Regeneron's Cemdisiran Gets FDA Priority Review for gMG

Regeneron Pharmaceuticals (REGN) announced that the U.S. FDA and European Medicines Agency (EMA) have accepted regulatory applications for cemdisiran to treat adult patients with anti-AChR antibody-positive generalized myasthenia gravis (gMG). The FDA granted Priority Review with a target action date in November 2026.

The Product

Cemdisiran is an investigational small interfering RNA (siRNA) therapy administered subcutaneously.

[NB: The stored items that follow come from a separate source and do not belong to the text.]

/-- TEAM_END_RELEASE (R239). -/
def execTeamEndRelease (team : Nat) (s : State) : Host.Outcome State Fault Refusal := .next (teamEndRelease s team)

/-! ## TEAMCMD (R286) -/

/-- The core that TEAMCMD names. -/
def cmdCore (die cluster core : Nat) : Nat := 128 * (die % 4) + 16 * (cluster % 8) + core % 16

/-- The fields of TEAMCMD; a command that names no UNITS leaves them as they are (R6). -/
def cmdWord (cluster core grp op units : Nat) : Dword :=
  BitVec.ofNat 64 (cluster % 8 + 8 * (core % 16) + 2 ^ 7 * (grp % 1024) + 2 ^ 17 * (op % 8) + 2 ^ 20 * (units % 2 ^ 16))

/-- A GO of TEAMCMD (R286): refused with ERR where the slot holds no group; while an OP is in progress it sets the fields and no more (log
entry 35, DEDUCED). -/
def teamCmd (s : State) (die cluster core grp op : Nat) (units : Option Nat) (k : Team → State → State) : State :=
  let d := getDie s (die % 4)
  let d := { d with teamcmd := cmdWord cluster core grp op (units.getD (bits d.teamcmd.toNat 35 20)) }
  if !d.tcDone then setDie s (die % 4) d
  else
    let set := fun (err : Bool) (done : Bool) => setDie s (die % 4) { d with tcErr := err, tcDone := done }
    match getGroup s (cmdCore die cluster core) (grp % 1024) with
    | none => set true true
    | some g =>
      match getTeam s g.team with
      | none => set true true
      | some tm =>
        let later := op == 3 || (op == 2 && !tm.moving && !tm.ending)
        k tm (set false (!later))

/-- TEAM_RESUME (R286). -/
def execTeamResume (die cluster core grp : Nat) (s : State) : Host.Outcome State Fault Refusal :=
  .next (teamCmd s die cluster core grp 0 none fun tm s => resumeTeam s tm.uid)

/-- TEAM_RENEW (R286). -/
def execTeamRenew (die cluster core grp : Nat) (units : BitVec 16) (s : State) : Host.Outcome State Fault Refusal :=
  .next (teamCmd s die cluster core grp 1 (some units.toNat) fun tm s =>
    resumeTeam (setTeam s { tm with left := if units = 0 then none else some (65536 * units.toNat), budgetStop := false }) tm.uid)

/-- TEAM_MOVE (R290). -/
def execTeamMove (die cluster core grp : Nat) (s : State) : Host.Outcome State Fault Refusal :=
  .next (teamCmd s die cluster core grp 2 none fun tm s => moveTeam s tm.uid none true)

/-- TEAM_END (R288). -/
def execTeamEnd (die cluster core grp : Nat) (s : State) : Host.Outcome State Fault Refusal :=
  .next (teamCmd s die cluster core grp 3 none fun tm s => endTeam (setTeam s { tm with byCmd := true }) tm.uid)

/-- TEAM_RESTART (R289). -/
def execTeamRestart (die cluster core grp : Nat) (s : State) : Host.Outcome State Fault Refusal :=
  .next (teamCmd s die cluster core grp 4 none fun tm s =>
    restartTeam (if tm.moving then s else setTeam s { tm with stopping := false }) tm.uid)

/-- TEAMCMD_RESERVED_OP (R286): the fields are kept, ERR is set. -/
def execTeamcmdReservedOp (die : Nat) (val : BitVec 64) (s : State) : Host.Outcome State Fault Refusal :=
  let d := { (getDie s (die % 4)) with teamcmd := val &&& 0xFFFFFFFFF }
  .next (setDie s (die % 4) (if d.tcDone then { d with tcErr := true } else d))

/-! ## Contexts (R280, R288) -/

/-- Changes a context's block on every die. -/
def onCtxBlocks (s : State) (ctx : Nat) (f : CtxBlock → CtxBlock) : State :=
  (List.range 4).foldl (fun s d =>
    let x := getDie s d
    setDie s d { x with ctxs := mput x.ctxs ctx (f (mget {} x.ctxs ctx)) }) s

/-- CONTEXT_STOP (R280). -/
def execContextStop (ctx : BitVec 8) (stop : Bool) (s : State) : Host.Outcome State Fault Refusal :=
  .next (onCtxBlocks s ctx.toNat fun b => { b with stop := stop })

/-- Gives back the save slots of records that leave. -/
def dropImages (s : State) (l : List Task) : State :=
  l.foldl (fun s t => match t.img with | some i => putBit s i.base i.slot false | none => s) s

/-- Removes a context's records from every bank and overflow ring. -/
def killBanks (s : State) (mine : Task → Bool) : State :=
  (s.banks.map Prod.fst).foldl (fun s c =>
    let b := getBank s c
    let s := dropImages s ((b.tasks ++ b.ringMeta).filter mine)
    let ring := b.ringMeta.filter fun t => !mine t
    let b := { b with tasks := b.tasks.filter fun t => !mine t }
    if ring.length = b.ringMeta.length then setBank s c b else setRing s c b ring) s

/-- Removes a context's staged and held records and faults its unplaced launches. -/
def killFe (ctx : Nat) (mine : Task → Bool) (s : State) (f : Nat) : State :=
  let fe := getFe s f
  let ours := fun (x : Launch) => (if x.rcd = 0 then x.asid.toNat else lctx x) == ctx
  let slotOurs := fun i => match mfind fe.slots i with | some l => ours l | none => false
  let s := dropImages s (fe.held.filter mine)
  let dead := fe.slots.filter fun e => ours e.2 && e.2.resident == 0
  let wait := match fe.tiles with | t :: _ => if slotOurs t.lslot then none else fe.tileWait | [] => none
  let s := setFe s f { fe with
    staging := fe.staging.filter fun r => !slotOurs (tfield r 0 2 % 2048)
    held := fe.held.filter fun t => !mine t
    queue := fe.queue.filter fun i => !slotOurs i
    tiles := fe.tiles.filter fun t => !slotOurs t.lslot
    tileWait := wait
    slots := (fe.slots.filter fun e => !(ours e.2 && e.2.resident == 0)).map fun e =>
      if ours e.2 then (e.1, { e.2 with ntasks := e.2.resident, noAdd := true, phase := .faulted }) else e }
  dead.foldl (fun s e => postLaunch s .device f e.1 e.2 0x45) s

/-- CONTEXT_KILL (R288). -/
def contextKill (s : State) (ctx : Nat) : State :=
  if !(ctxBlock s 0 ctx).done then s
  else
    let mine := fun t => match taskLaunch s t with | some l => lctx l == ctx | none => false
    let s := onCtxBlocks s ctx fun b => { b with done := false }
    let s := killBanks s mine
    let s := (s.fes.map Prod.fst).foldl (killFe ctx mine) s
    let s := (s.teams.filter fun e => e.2.ctx.toNat == ctx).foldl (fun s e => endTeam s e.1) s
    killDone s ctx

/-- CONTEXT_KILL (R288). -/
def execContextKill (ctx : BitVec 8) (s : State) : Host.Outcome State Fault Refusal := .next (contextKill s ctx.toNat)

/-! ## The budget trap (R269) -/

/-- The wait that a strand keeps when its team's budget stops it: one that its instruction has begun (log entry 35, DEDUCED). -/
def keptWait (st : Status) : Option Wait :=
  match st with
  | .parked (.retry b) => if b.fence then some (.retry b) else none
  | .parked (.fetch _) => none
  | .parked w => some w
  | _ => none

/-- Stops a strand for its team's budget: cause 17, EPC the next instruction, no record of its own. -/
def budgetStopped (t : Strand) : Strand :=
  match t.status with
  | .running _ => t
  | .stopped _ _ => t
  | st => { t with
      cause := 17, epc := t.pc, value := 0, fpc := t.pc, kept := keptWait st, status := .stopped 17 none, slot := false }

/-- BUDGET_EXHAUSTED (R269): strands in no run stop; when the last run has ended, the team takes its one trap. -/
def budgetExhausted (s : State) (uid : Nat) : State :=
  match getTeam s uid with
  | none => s
  | some tm =>
    if !tm.budgetStop then s
    else
      let s := (teamGroups s uid).foldl (fun s g => setGroup s { g with strands := g.strands.map budgetStopped }) s
      let gs := teamGroups s uid
      if gs.any fun g => g.strands.any fun t => match t.status with | .running _ => true | _ => false then s
      else
        let s := setTeam s { tm with budgetStop := false }
        match gs.foldl (fun (b : Option Group) g => match b with
            | none => some g
            | some x => if g.idx < x.idx then some g else some x) none with
        | some g => post s (.team uid) 0x40 0 tm.ctx.toNat 0 (locStrand g.core g.slot 0) 0
            (((g.strands.head?).map fun t => t.fpc.toNat).getD 0)
        | none => s

/-- BUDGET_EXHAUSTED (R269). -/
def execBudgetExhausted (team : Nat) (s : State) : Host.Outcome State Fault Refusal := .next (budgetExhausted s team)

end Sys2Proof.Machine
end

If approved, it would be the first siRNA therapy for gMG and the only option given subcutaneously just four times a year, potentially reshaping treatment convenience in this rare autoimmune disease.

Pricing and Availability

Pricing details have not been disclosed by Regeneron. Final approval depends on the regulatory review outcome.

Competition

Current gMG treatments include cholinesterase inhibitors, corticosteroids, immunosuppressants, and monoclonal antibodies like eculizumab and ravulizumab. Cemdisiran offers a novel mechanism (siRNA) and less frequent dosing.

Potential Impact on the Company

If approved, cemdisiran could strengthen Regeneron's rare disease portfolio and provide a new revenue stream. It may also shift the narrative around the company from reliance on eye drugs to expansion into neuromuscular disorders.